Блаватский добродушно засмеялся:
— А почем я знаю? Думаю, что никогда.
— Никогда. Но, ведь, мы умрем. Поймите это. Мы умрем, и было бы нелепо думать, что наше существование будет исчерпано этими обрывками переживаний, которые вы, художники, успеваете кое-как запечатлеть в красках, а мы, простые смертные, сжигаем бесцельно — и если что остается, так это пепел любви, милый прах…
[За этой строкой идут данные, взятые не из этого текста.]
-- Palette, page 0x010 of tile D (R24)
def PAL_ID_FAMILY : Fld := ⟨.pal, 0x000, 1, 0, 31, 16, .ro, false, false, (.const 18503)⟩
def PAL_ID_DIESET : Fld := ⟨.pal, 0x000, 1, 0, 15, 8, .ro, false, false, (.const 0)⟩
def PAL_ID_FORMAT : Fld := ⟨.pal, 0x000, 1, 0, 7, 0, .ro, false, false, (.const 1)⟩
def PAL_UNITS_MTILE : Fld := ⟨.pal, 0x004, 1, 0, 15, 8, .ro, false, false, (.const 0)⟩
def PAL_UNITS_P1 : Fld := ⟨.pal, 0x004, 1, 0, 7, 7, .ro, false, false, (.const 0)⟩
def PAL_UNITS_P0 : Fld := ⟨.pal, 0x004, 1, 0, 6, 6, .ro, false, false, (.const 0)⟩
def PAL_UNITS_CXLMEM : Fld := ⟨.pal, 0x004, 1, 0, 5, 5, .ro, false, false, (.const 0)⟩
def PAL_UNITS_EP : Fld := ⟨.pal, 0x004, 1, 0, 4, 4, .ro, false, false, (.const 0)⟩
def PAL_UNITS_DVT : Fld := ⟨.pal, 0x004, 1, 0, 3, 3, .ro, false, false, (.const 0)⟩
def PAL_UNITS_PE : Fld := ⟨.pal, 0x004, 1, 0, 0, 0, .ro, false, false, (.const 0)⟩
def PAL_CORES_UNUSABLE : Fld := ⟨.pal, 0x008, 1, 0, 30, 22, .ro, false, false, (.const 0)⟩
def PAL_CORES_FUSEDOFF : Fld := ⟨.pal, 0x008, 1, 0, 21, 13, .ro, false, false, (.const 0)⟩
def PAL_CORES_SPARE : Fld := ⟨.pal, 0x008, 1, 0, 12, 9, .ro, false, false, (.const 0)⟩
def PAL_CORES_CORES : Fld := ⟨.pal, 0x008, 1, 0, 8, 0, .ro, false, false, (.const 0)⟩
def PAL_SLICES_UNUSABLE : Fld := ⟨.pal, 0x00C, 1, 0, 15, 8, .ro, false, false, (.const 0)⟩
def PAL_SLICES_SLICES : Fld := ⟨.pal, 0x00C, 1, 0, 7, 0, .ro, false, false, (.const 0)⟩
def PAL_MEM_CXLPORTS : Fld := ⟨.pal, 0x010, 1, 0, 7, 5, .ro, false, false, (.const 0)⟩
def PAL_MEM_CHANNELS : Fld := ⟨.pal, 0x010, 1, 0, 4, 0, .ro, false, false, (.const 0)⟩
def PAL_IO_MAXSKT : Fld := ⟨.pal, 0x014, 1, 0, 22, 18, .ro, false, false, (.const 0)⟩
def PAL_IO_LINKS : Fld := ⟨.pal, 0x014, 1, 0, 17, 15, .ro, false, false, (.const 0)⟩
def PAL_IO_GROUPS : Fld := ⟨.pal, 0x014, 1, 0, 11, 8, .ro, false, false, (.const 0)⟩
def PAL_IO_LANES : Fld := ⟨.pal, 0x014, 1, 0, 7, 0, .ro, false, false, (.const 0)⟩
def PAL_NET_SERDES : Fld := ⟨.pal, 0x018, 1, 0, 10, 6, .ro, false, false, (.const 0)⟩
def PAL_NET_PORTS : Fld := ⟨.pal, 0x018, 1, 0, 5, 0, .ro, false, false, (.const 0)⟩
def PAL_FLOWS_FLOWS : Fld := ⟨.pal, 0x01C, 1, 0, 18, 0, .ro, false, false, (.const 0)⟩
def PAL_QUEUES_QUEUES : Fld := ⟨.pal, 0x020, 1, 0, 14, 0, .ro, false, false, (.const 0)⟩
def PAL_KEYS_KEYS : Fld := ⟨.pal, 0x024, 1, 0, 13, 0, .ro, false, false, (.const 0)⟩
def PAL_VENEER_INSTANCES : Fld := ⟨.pal, 0x028, 1, 0, 10, 0, .ro, false, false, (.const 0)⟩
def PAL_SKT_SKTCNT : Fld := ⟨.pal, 0x02C, 1, 0, 8, 4, .ro, false, false, (.const 0)⟩
def PAL_SKT_SKTID : Fld := ⟨.pal, 0x02C, 1, 0, 3, 0, .ro, false, true, (.const 0)⟩
def PAL_TOPO_ISLANDS : Fld := ⟨.pal, 0x030, 1, 0, 31, 23, .ro, false, false, (.const 436)⟩
def PAL_TOPO_DOMAINS : Fld := ⟨.pal, 0x030, 1, 0, 22, 14, .ro, false, false, (.const 435)⟩
def PAL_TOPO_YDIM : Fld := ⟨.pal, 0x030, 1, 0, 7, 4, .ro, false, false, (.const 12)⟩
def PAL_TOPO_XDIM : Fld := ⟨.pal, 0x030, 1, 0, 3, 0, .ro, false, false, (.const 12)⟩
def PAL_POWER_PLMAX : Fld := ⟨.pal, 0x034, 1, 0, 19, 10, .ro, false, false, (.const 720)⟩
def PAL_POWER_PLMIN : Fld := ⟨.pal, 0x034, 1, 0, 9, 0, .ro, false, false, (.const 480)⟩
def PAL_GEN_GEN : Fld := ⟨.pal, 0x038, 1, 0, 31, 0, .ro, false, false, (.const 0)⟩
def PAL_CORE_MAP_INSVC : Fld := ⟨.pal, 0x040, 9, 4, 31, 0, .ro, false, false, (.const 0)⟩
def PAL_SLICE_MAP_INSVC : Fld := ⟨.pal, 0x080, 5, 4, 31, 0, .ro, false, false, (.const 0)⟩

-- FAB_ page 0x000 of each tile (R279, R280)
def FAB_ID_DIE : Fld := ⟨.fab, 0x000, 1, 0, 21, 20, .ro, false, false, .die⟩
def FAB_ID_KIND : Fld := ⟨.fab, 0x000, 1, 0, 18, 16, .ro, false, false, .kind⟩
def FAB_ID_Y : Fld := ⟨.fab, 0x000, 1, 0, 15, 12, .ro, false, false, .y⟩
def FAB_ID_X : Fld := ⟨.fab, 0x000, 1, 0, 11, 8, .ro, false, false, .x⟩
def FAB_ID_TILE : Fld := ⟨.fab, 0x000, 1, 0, 7, 0, .ro, false, false, .tile⟩
def FAB_ARBCFG_BSLIP : Fld := ⟨.fab, 0x004, 1, 0, 15, 12, .rw, false, false, (.const 8)⟩
def FAB_ARBCFG_BRSP : Fld := ⟨.fab, 0x004, 1, 0, 11, 8, .rw, false, false, (.const 4)⟩
def FAB_ARBCFG_BSNP : Fld := ⟨.fab, 0x004, 1, 0, 7, 4, .rw, false, false, (.const 2)⟩
def FAB_ARBCFG_BREQ : Fld := ⟨.fab, 0x004, 1, 0, 3, 0, .rw, false, false, (.const 0)⟩
def FAB_EPOCH_FRAME : Fld := ⟨.fab, 0x008, 1, 0, 31, 0, .ro, false, false, (.const 0)⟩
def FAB_STNCTL_HOLD : Fld := ⟨.fab, 0x00C, 1, 0, 1, 1, .rw, true, false, (.const 0)⟩
def FAB_STNCTL_EN : Fld := ⟨.fab, 0x00C, 1, 0, 0, 0, .rwb, true, true, (.const 0)⟩
def FAB_STNAT_FRAME : Fld := ⟨.fab, 0x010, 1, 0, 31, 0, .rw, true, false, (.const 0)⟩
def FAB_STNSTAT_PASTAT : Fld := ⟨.fab, 0x014, 1, 0, 5, 5, .w1c, false, false, (.const 0)⟩
def FAB_STNSTAT_SLIP : Fld := ⟨.fab, 0x014, 1, 0, 4, 4, .w1c, false, false, (.const 0)⟩
def FAB_STNSTAT_SHORT : Fld := ⟨.fab, 0x014, 1, 0, 3, 3, .w1c, false, false, (.const 0)⟩
def FAB_STNSTAT_TICKLOST : Fld := ⟨.fab, 0x014, 1, 0, 2, 2, .w1c, false, false, (.const 0)⟩
def FAB_STNSTAT_PEND : Fld := ⟨.fab, 0x014, 1, 0, 1, 1, .ro, false, false, (.const 0)⟩
def FAB_STNSTAT_ACTIVE : Fld := ⟨.fab, 0x014, 1, 0, 0, 0, .ro, false, false, (.const 0)⟩
def FAB_STNLAST_FRAME : Fld := ⟨.fab, 0x018, 1, 0, 31, 0, .ro, false, false, (.const 0)⟩
def FAB_SLIPCNT_COUNT : Fld := ⟨.fab, 0x01C, 1, 0, 31, 0, .ro, false, false, (.const 0)⟩
def FAB_SLIPRX_COUNT : Fld := ⟨.fab, 0x020, 1, 0, 31, 0, .ro, false, false, (.const 0)⟩
def FAB_UNUSED_COUNT : Fld := ⟨.fab, 0x024, 1, 0, 31, 0, .ro, false, false, (.const 0)⟩
def FAB_HISTCFG_EN : Fld := ⟨.fab, 0x028, 1, 0, 31, 31, .rw, false, false, (.const 1)⟩
def FAB_HISTCFG_BASE : Fld := ⟨.fab, 0x028, 1, 0, 15, 0, .rw, false, false, (.const 32)⟩
def FAB_STATSTAT_CLR : Fld := ⟨.fab, 0x02C, 1, 0, 31, 31, .w1s, false, false, (.const 0)⟩
def FAB_STATSTAT_FREEZE : Fld := ⟨.fab, 0x02C, 1, 0, 30, 30, .rw, false, false, (.const 0)⟩
def FAB_STATSTAT_OVF : Fld := ⟨.fab, 0x02C, 1, 0, 0, 0, .w1c, false, false, (.const 0)⟩
def FAB_LINKERR_REPLAYS : Fld := ⟨.fab, 0x030, 4, 4, 31, 0, .ro, false, false, (.const 0)⟩
def FAB_GFLOW_A_V : Fld := ⟨.fab, 0x040, 8, 8, 31, 31, .rwb, true, false, (.const 0)⟩
def FAB_GFLOW_A_GFID : Fld := ⟨.fab, 0x040, 8, 8, 25, 16, .rwb, true, false, (.const 0)⟩
def FAB_GFLOW_A_DST : Fld := ⟨.fab, 0x040, 8, 8, 7, 0, .rwb, true, false, (.const 0)⟩
def FAB_GFLOW_B_INITMASK : Fld := ⟨.fab, 0x044, 8, 8, 7, 0, .rwb, true, false, (.const 0)⟩
def FAB_ARB_GRANTS_COUNT : Fld := ⟨.fab, 0x080, 20, 12, 31, 0, .ro, false, false, (.const 0)⟩
def FAB_ARB_WAITS_COUNT : Fld := ⟨.fab, 0x084, 20, 12, 31, 0, .ro, false, false, (.const 0)⟩
def FAB_ARB_MAXWAIT_MAX : Fld := ⟨.fab, 0x088, 20, 12, 15, 0, .ro, false, false, (.const 0)⟩
def FAB_LDG_REQ_VC3 : Fld := ⟨.fab, 0x170, 5, 8, 31, 24, .ro, false, false, (.const 8)⟩
def FAB_LDG_REQ_VC2 : Fld := ⟨.fab, 0x170, 5, 8, 23, 16, .ro, false, false, (.const 8)⟩
def FAB_LDG_REQ_VC1 : Fld := ⟨.fab, 0x170, 5, 8, 15, 8, .ro, false, false, (.const 8)⟩
def FAB_LDG_REQ_VC0 : Fld := ⟨.fab, 0x170, 5, 8, 7, 0, .ro, false, false, (.const 8)⟩
def FAB_LDG_DATA_VC3 : Fld := ⟨.fab, 0x174, 5, 8, 31, 24, .ro, false, false, (.const 6)⟩
def FAB_LDG_DATA_VC2 : Fld := ⟨.fab, 0x174, 5, 8, 23, 16, .ro, false, false, (.const 6)⟩
def FAB_LDG_DATA_VC1 : Fld := ⟨.fab, 0x174, 5, 8, 15, 8, .ro, false, false, (.const 4)⟩
def FAB_LDG_DATA_VC0 : Fld := ⟨.fab, 0x174, 5, 8, 7, 0, .ro, false, false, (.const 4)⟩
def FAB_STAT_VALUE : Fld := ⟨.fab, 0x200, 128, 4, 31, 0, .ro, false, false, (.const 0)⟩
Но Блаватский перебил его:
— И вы, и Ольга Сергеевна смотрите на все слишком трагически. Простите меня, но в этом есть что-то нескромное. Все мы живем постыдно, да и не живем в сущности, а кое-как доживаем, умираем, и вы приходите с вашими строгими и жестокими глазами и требуете от нас чего-то. Но что вы сами можете нам дать? Может быть, я не хуже вас понимаю весь ужас и всю пустоту нашего существования, но я скромно молчу, потому что не дано мне «глаголом жечь сердца людей». А если нет в нас пророческого дара и нет силы, чтобы позвать всех на общую молитву, тогда уж лучше молчать, пить вино, вдыхать эфир, писать картинки, приятные для глаз.
— Вино, эфир, картинки — это не так важно, — сказала я, улыбаясь: — а вот молчание я умею ценить. Поедемте в море и будем молчать.
Но поездка в море не устроилась. Борис Андреевич раскашлялся и пришлось идти домой. Блаватский нас провожал. И при прощании задержал мою руку в своей руке дольше, чем следовало. Так мне, по крайней мере, показалось.
III— Посиди со мной немного. Мне жутко, — сказал Борис Андреевич, когда мы пришли домой.
В комнате у него всегда пахло креозотом; и от высоких полок, наполненных книгами, и от столика с лабораторными склянками веяло ученым и холодным. И было странно видеть здесь киот со старинными образами и лампады перед распятием. Мы уселись друг против друга в плетеных креслах.
Он грустно посмотрел на меня и сказал:
— Меня волновал этот разговор с Блаватским. Тебе не кажется, Оля, что жить так, как мы живем, нельзя, что все надо изменить, чем-то пожертвовать и что-то полюбить?
— Да, да, конечно. Но как? Как?
— Мне кажется, что мы приходим в мир, чтобы узнать нечто. Но мы ленивы и косны, и жизнь проходит зря, немудро. Когда я подумаю о днях, в которых, как в плену, я томился, меня охватывает отчаяние. Что было настоящего в моей жизни? Ничего, кроме моей любви к тебе.
Он хотел подняться, приблизиться и, как мне показалось, стать передо мной на колени, но его начал душить кашель, и он беспомощно опустился в кресло.